# Am I adding wood to my WSM wrong?



## flyinion (May 28, 2013)

So, I've been lighting using the minion method (lump the last few times though if it matters) and will place 3 small chunks of wood along the outside of the ring in my 18.5" WSM buried about halfway down.  Once the WSM hits 225 I will throw another chunk on in the middle where I dumped the small amount of lit coals and put the meat on.  Problem is I get billowy white smoke like this.  It seems like if I don't put the chunk in the middle then I get no smoke even though I'm at temp (at least until well into the smoke when the outer chunks of charcoal have lit).  What am I doing wrong as far as setting my wood up to get the thin blue smoke from the start?


----------



## pops6927 (May 28, 2013)

On combustion, you have several elements in play bringing your wood and coal pile up to operating temp.  Moistures within the wood burning off, ignition, and so on, which causes the billowy white smoke.  Let that burn off and allow your coals to form before putting your meat on, then maintain your fire with small additions of wood which will blend in with your existing fire.  The primary thing is don't keep stoking your fire with new material constantly to keep the billowy white smoke perpetuating, which also raises your temp constantly too.  Maintain temp and consistent thin blue with small additions of wood, 1 piece at a time, controlling the burn.


----------



## fpnmf (May 28, 2013)

I put the wood in at the start..

The heavy smoke clears by the time it is ready to put the meat in..

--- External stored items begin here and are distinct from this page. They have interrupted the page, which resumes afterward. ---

/-! ## The common checks of a command (R109, R117). -/

/-- Who may issue a command (Table 5-6). -/
inductive Issuer where
  | any | vf | pf
  deriving DecidableEq, Repr
/-- The command ends with a status and no payload. -/
def fail (s : State) (q : CmdReq) (status : Nat) : State := cmdEnd s q.fn q.hdr.cookie status 0 []
/-- The command ends well; a response its chain has no room for ends it with BADREQ (log 23). -/
def ok (s : State) (q : CmdReq) (detail : Nat) (data : List Byte) : State :=
  if data ≠ [] && q.room < 16 + data.length then fail s q 1 else cmdEnd s q.fn q.hdr.cookie 0 detail data
/-- The payload bytes COUNT gives, where the manual lays the payload out in bytes. -/
def rawOf (q : CmdReq) : Option (List Byte) := match q.args with
  | .raw bs => if bs.length = q.hdr.count.toNat then some bs else none
  | _ => none
def payNum (bs : List Byte) : Nat := leVal bs
/-- The first status of the checks common to all commands, if one fails. free marks a command a VF of no partition may issue. -/
def cmdGate (s : State) (q : CmdReq) (who : Issuer) (free : Bool) : Option Nat :=
  match func s q.fn with
  | none => some 1
  | some f =>
    if q.hdr.gen ≠ f.gen then some 4
    else if q.hdr.count.toNat ≠ q.len then some 1
    else if who = .pf && q.fn ≠ 0 then some 3
    else if who = .vf && q.fn = 0 then some 1
    else if q.fn ≠ 0 && f.part = 0xFFFF && !free then some 5
    else none
/-- Perform a command: its request is in progress until its used element is written. -/
def command (who : Issuer) (free : Bool) (body : State → CmdReq → State) (q : CmdReq) (s : State) : Host.Outcome State Fault Refusal :=
  let s := { s with host := { s.host with busy := s.host.busy.filter (fun b => b ≠ (q.fn, q.hdr.cookie)) ++ [(q.fn, q.hdr.cookie)] } }
  .next (progress (match cmdGate s q who free with
    | some st => fail (if st = 4 then staleReq s q.fn q.hdr.gen else s) q st
    | none => body s q))
/-- The context a command acts for: of the issuing VF, or, for the PF, of the VF named. -/
def ctxFor (s : State) (q : CmdReq) (vf : Nat) : Except Nat Ctx :=
  let own := if q.fn = 0 then vf else q.fn
  let id := q.hdr.ctxid.toNat
  if q.fn ≠ 0 && vf ≠ 0 && vf ≠ q.fn then .error 8
  else match s.xl.ctxs.find? (fun c => c.fn = own && c.ctxid = id) with
    | some c => .ok c
    | none =>
      let part := ((func s q.fn).map (fun f => f.part.toNat)).getD 0xFFFF
      .error (if q.fn ≠ 0 && s.xl.ctxs.any (fun c => c.part = part && c.ctxid = id) then 8 else 1)
def modCtx (s : State) (c : Ctx) (f : Ctx → Ctx) : State :=
  { s with xl := { s.xl with ctxs := s.xl.ctxs.map (fun x => if x.part = c.part && x.ctxid = c.ctxid then f x else x) } }

/-! ## Reports (R104, R108, R117, R435). -/

/-- The device-specific configuration of a function (Table 5-2). -/
def config52 (s : State) (fn : Nat) : Nat :=
  match func s fn with
  | none => 0
  | some f =>
    s.mod.fwver.toNat * 2 ^ 224 + f.gen.toNat * 2 ^ 208 + f.part.toNat * 2 ^ 192 + s.mod.poddev % 256 * 2 ^ 184 + fn % 256 * 2 ^ 176
    + f.nwq.toNat % 256 * 2 ^ 168 + f.clusters.toNat * 2 ^ 144 + f.hbmu.toNat * 2 ^ 128 + s.mod.fault.toNat * 2 ^ 96 + f.stale.toNat * 2 ^ 64
    + f.evlost.toNat * 2 ^ 32 + f.fports.toNat
/-- Feature bits offered to a function: Tables 5-4 and 5-5; of the Celnan bits those its firmware and partition support (R108), and none after a
failed bring-up (R22). -/
def offered (s : State) (fn : Nat) : W64 :=
  let own := Config.celnanBits (((func s fn).map (fun f => f.part.toNat)).getD 0xFFFF)
  maskOf 64 ((if s.mod.fault = 0 then (List.range 16).filter (fun b => own.getLsbD b) else []) ++ [28, 29, 32, 33, 34, 36, 38] ++ (if fn = 0 then [37] else []))
/-- IDENTIFY (R117). -/
def execIdentify (q : CmdReq) : State → Host.Outcome State Fault Refusal :=
  command .any true (fun s q => ok s q 0 (leBytes 32 (config52 s q.fn) ++ leBytes 8 (offered s q.fn).toNat)) q
def faultBytes (f : FaultRec) : List Byte :=
  leBytes 2 f.ctx ++ leBytes 2 f.slot ++ leBytes 1 f.die ++ leBytes 1 f.x ++ leBytes 1 f.y ++ leBytes 1 f.cause ++ leBytes 1 f.inner
    ++ leBytes 7 0 ++ leBytes 8 f.tval.toNat ++ leBytes 8 f.tpcx.toNat
/-- A network work-queue entry in the layout of Table 4-3. -/
def wqeBytes (w : NetWq) : List Byte :=
  let (ck, ca) := match w.compl with
    | .none => (0, 0)
    | .tag n => (1, n)
    | .wp n => (2, n)
    | .status n => (3, n)
  leBytes 64 (w.wrid.toNat * 2 ^ 448 + w.raddr.toNat * 2 ^ 384 + w.laddr.toNat * 2 ^ 320 + w.opa.toNat * 2 ^ 256 + w.opb.toNat * 2 ^ 192
    + w.rkey.toNat * 2 ^ 160 + w.len % 2 ^ 32 * 2 ^ 128 + w.gen.toNat * 2 ^ 96 + ck * 2 ^ 70 + ca % 256 * 2 ^ 56 + (if w.fence then 256 else 0) + w.op)
/-- DIAG (R117): the bring-up cause, the replay counters of the ports, the function's work-queue entries and fault records; for the PF the
owner of every HBM unit, 0xFFFF where none, and the notice discard count. -/
def diagBytes (s : State) (fn : Nat) : List Byte :=
  let port (p : PortId) : List Byte := leBytes 4 ((lkp s.fab.replays p).getD 0)
  let qs := s.net.qps.filter (fun x => x.fn = fn)
  leBytes 4 s.mod.fault.toNat ++ (List.range 18).flatMap (fun j => port (.fab j)) ++ (List.range 8).flatMap (fun e => port (.eth e))
    ++ leBytes 4 (qs.map (fun x => x.sq.length)).sum ++ qs.flatMap (fun x => x.sq.flatMap wqeBytes)
    ++ leBytes 4 (s.sched.faults.filter (fun f => f.fn = fn)).length ++ (s.sched.faults.filter (fun f => f.fn = fn)).flatMap faultBytes
    ++ (if fn = 0 then (List.range 132).flatMap (fun u => leBytes 2 ((lkp s.part.units u).getD 0xFFFF)) ++ leBytes 4 s.ntc.disc.toNat else [])
def execDiag (q : CmdReq) : State → Host.Outcome State Fault Refusal :=
  command .any true (fun s q => ok s q 0 (diagBytes s q.fn)) q
/-- Cycles the clusters of a partition on a die have waited for tokens (R435). -/
def tokenWaits (s : State) (part die : Nat) : Nat :=
  ((s.part.tokWait.filter (fun t => t.1 = die && (clustersOf s part die).contains t.2.1)).map (fun t => t.2.2)).sum
def effOf (s : State) (part die : Nat) : Nat := ((s.part.tokEff.find? (tokKey part die)).map (fun t => t.2.2)).getD 0
/-- Draw a free value of 8 bytes. -/
def drawBytes (s : State) (n : Nat) : List Byte × State :=
  ((List.range n).flatMap (fun i => leBytes 8 (Config.free (s.freeIx + i)).toNat), { s with freeIx := s.freeIx + n })
/-- TELEMETRY (R20, R435): six die temperatures; with feature 12 also the power, and for each partition and die of the caller's (the PF:
every) partition its number, the waits and the effective count. -/
def telemetryOp (s : State) (q : CmdReq) : State :=
  let (temps, s) := drawBytes s 6
  if !hasFeature s q.fn 12 then ok s q 0 temps
  else
    let (power, s) := drawBytes s 1
    let part := ((func s q.fn).map (fun f => f.part.toNat)).getD 0xFFFF
    let ps := (s.part.parts.filter (fun p => q.fn = 0 || p.part = part)).map Part.part
    let one (p d : Nat) : List Byte := leBytes 2 p ++ leBytes 2 d ++ leBytes 4 (effOf s p d) ++ leBytes 8 (tokenWaits s p d)
    ok s q 0 (temps ++ power ++ ps.flatMap (fun p => (List.range 4).flatMap (one p)))
def execTelemetry (q : CmdReq) : State → Host.Outcome State Fault Refusal := command .any true telemetryOp q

http://www.smokingmeatforums.com/t/135116/how-i-start-and-use-my-wsm

http://www.smokingmeatforums.com/forum/thread/94076/wsm-mods

  Craig


----------



## flyinion (May 28, 2013)

Thanks guys, it sounds like I need to give the smoker a good bit of time to get going after I dump the lit coals on top of the unlit then?  I.e. don't just toss the meat on when it hits 225.  I tried to work on that yesterday when doing some meat for the holiday but I still had problems.  I set up as mentioned and then tried to let it run for about 15 minutes after it hit 225 to see if I could get the temp stable first.  Then I tossed the chunk on in the middle and put the meat in.  Of course then I had white smoke.  Not sure if it's from the chunk I threw on in the middle, or the lit lump lighting the unlit stuff, or what.  

Then a few hours in (like maybe 2 or so) it seemed like all the wood at the edges had burned up too and the whole ring of lump was pretty much lit.  I had the vents nearly all closed, was around 235, and no smoke at all coming out unless I tossed a new chunk on then I got white smoke for a bit.  I think I've figured out I need to go back to briquettes though.  Maybe that's my problem, or my lump (year old bag of Royal Oak, stored in the garage) is bad.  If it's bad, I guess that problem is fixed since I dumped the last of it to set up for the 6 hour rib smoke yesterday.


----------